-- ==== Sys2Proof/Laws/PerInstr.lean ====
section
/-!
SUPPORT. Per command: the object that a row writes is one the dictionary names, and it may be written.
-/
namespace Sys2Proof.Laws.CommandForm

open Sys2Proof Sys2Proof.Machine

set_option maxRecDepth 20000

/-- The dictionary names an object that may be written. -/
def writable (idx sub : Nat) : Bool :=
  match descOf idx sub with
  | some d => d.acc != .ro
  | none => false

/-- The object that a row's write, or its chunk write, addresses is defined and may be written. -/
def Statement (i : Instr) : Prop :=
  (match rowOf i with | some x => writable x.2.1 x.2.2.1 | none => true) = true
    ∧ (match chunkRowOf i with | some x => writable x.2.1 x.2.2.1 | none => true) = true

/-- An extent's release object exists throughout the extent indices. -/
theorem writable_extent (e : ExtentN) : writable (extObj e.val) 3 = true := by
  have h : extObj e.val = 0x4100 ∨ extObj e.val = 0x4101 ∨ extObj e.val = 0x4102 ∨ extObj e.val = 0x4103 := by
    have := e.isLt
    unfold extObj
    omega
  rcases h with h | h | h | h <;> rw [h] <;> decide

__________

AIM OF THE TASK. Only lines with the word "that" are wanted; pull each of them from the records.

ANSWER BOX.
SUPPORT. Per command: the object that a row writes is one the dictionary names, and it may be written.
/-- The dictionary names an object that may be written. -/
/-- The object that a row's write, or its chunk write, addresses is defined and may be written. -/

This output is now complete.